About SOS Children’s Villages Uganda

The SOS Children's Villages Uganda aim at caring for children without parental care and those at risk of losing care of their parents. The children may be neglected or orphaned due to HIV and war, some are got from babies’ homes, police, on streets, dust bins or rescued from captivity.

According to the Entebbe Village director and family basic care manager Christine Florence Kizito, the probation officer makes an assessment of where the child is coming from and the facility where the child is going to be brought.

After the assessment by the officer, “There is an admission committee to discuss the child, do a thorough health assessment to ensure that this is the right facility for the child because we do not have the capacity for children with special needs and HIV so if we found one, we would refer the child to the place where he will be taken good care of,” says Kizito.

The Entebbe child village, which also houses the national offices of SOS, houses 120 children and is located at Abayita Ababiri 25km along Kampala Entebbe Road.

The first child village was established in Kakiri in 1991. There are others in Gulu, which started in 2002, and Fort portal with international funders from Austria.

The village in Entebbe comprises of 12 houses and each house accommodates 10 children headed by a mother and an assistant called an aunt. The mothers have to go for training in Nairobi, Kenya, on how to handle the children.

“The children are brought to the centre aged between zero and five, and anyone above this would be a special case. The children, except those in kindergarten section, are day scholars who go to the nearby schools.

After primary school, we take them to boarding secondary schools. Some are then taken to vocational schools and some to university, depending on their abilities,” says Kizito.

When the child grows beyond 15, they become youths and are take to separate facilities for boys and girls headed by an uncle or aunt from where they continue to be supported. It is the responsibility of the administrators at SOS to trace and find the relatives of as many of these children as possible, although there are those for whom no one is ever traced.
“If a child has parents or relatives, we allow him to visit the relatives,” says Kizito. When the child makes 17, we usually engage their relative if they are there so that the child will stay home while we continue paying school fees and providing other necessities. Family engagement helps the children a lot because it provides them a sense of belonging.”
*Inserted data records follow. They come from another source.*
-- ==== Sys2Proof/Machine/Channels.lean ====
section
/-! DEFINITION. The common arbiter (R297, R298), the rings (R252 to R256), a memory channel's requests
(R276, R281 to R285), scrub, remap, map-out and margin (R288 to R296), and the aperture (R300). -/

namespace Sys2Proof.Machine

/-! ### Stops (R252) -/

/-- The ring stop of a Basin. -/
def basinStop (b : Nat) : Nat := b / 25 * 33 + (if b % 25 = 24 then 32 else b % 25 + b % 25 / 3)

/-- The memory stop of a stack. -/
def memStop (j : Nat) : Nat := j / 8 * 33 + 4 * (j % 8) + 3

/-- The Basin at a stop. -/
def stopBasin (t : Nat) : Option Nat := (List.range 50).find? fun b => basinStop b == t

/-- The ring that serves a pair of stops: 0 clockwise, 1 counter-clockwise. -/
def ringFor (src dst : Nat) : Nat :=
  let d := (dst + 66 - src) % 66
  if 1 ≤ d ∧ d ≤ 33 then 0 else 1

/-- The next stop on a ring. -/
def nextStop (ring t : Nat) : Nat := if ring = 0 then (t + 1) % 66 else (t + 65) % 66

/-- The arbiter instance of a stop, ring and class (R301). -/
def stopInst (stop ring cls : Nat) : Nat := 512 + stop * 4 + ring * 2 + cls

/-! ### The common arbiter (R298) -/

/-- An arbiter instance. -/
def State.arb (s : State) (i : Nat) : ArbSt := SMap.get (fun _ => {}) s.mem.arb i

/-- Hold an arbiter instance. -/
def State.setArb (s : State) (i : Nat) (v : ArbSt) : State :=
  { s with mem := { s.mem with arb := SMap.set (fun _ => {}) s.mem.arb i v } }

/-- Packets waiting for a requester of a ring-stop instance. -/
def State.stopPkts (s : State) (i r : Nat) : List RingPkt := SMap.get (fun _ => []) s.mem.stopQ (i * 32 + r)

/-- Hold them. -/
def State.setStopPkts (s : State) (i r : Nat) (l : List RingPkt) : State :=
  { s with mem := { s.mem with stopQ := SMap.set (fun _ => []) s.mem.stopQ (i * 32 + r) l } }

/-- The requester of a channel by which a request is served (R297). -/
def reqClass (r : MemReq) : Nat :=
  match r.src with
  | .host _ => 5
  | .reg _ => 5
  | _ => (match r.op with
    | .read => 0
    | .write => 1
    | _ => 2)

/-- Lines that the scrubber reads of a channel in a period: every row, spares aside. -/
def scrubLines : Nat := 64 * 4096 * 8

/-- Whether a channel's scrubber is due to read a line, at its even pace (R288). -/
def State.scrubDue (s : State) (c : Nat) : Bool :=
  let h := s.get F.MEMCFG_SCRUB_SCRUB_H
  h != 0 && s.chanLive c && s.passed (SMap.get (fun _ => 0) s.mem.scrubAt c) (secClocks (h * 3600) / scrubLines)

/-- Whether two requests touch a common codeword. -/
def overlaps (a b : MemReq) : Bool :=
  decide (a.addr / 64 ≤ (b.addr + b.len - 1) / 64) && decide (b.addr / 64 ≤ (a.addr + a.len - 1) / 64)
When the child turns 23, they are assumed to have completed school and can sustain themselves so they are cut off from the program.

According to Joselyn Kayaga Kiwanuka the Programme Coordinator Family Strengthening Program about 1036 vulnerable children at a risk of losing parental care have been reached through their community outreach program.

“We have done economic strengthening of the vulnerable households, provided education to the children whose parents were unable to provide for them, trained the mothers basic skills like ensuring food security and proper nutrition for the children,” says Kiwanuka.

She, however, notes that they have had a challenge where they have tried to intervene in cases where children are battered or defiled as the parents usually prefer to settle the cases outside police.

She says, “Some parents think we are spoiling the children through the child protection so some settle the cases of defilement outside court and when we try to interfere, such parents shift to another place where they think we shall not bother them.”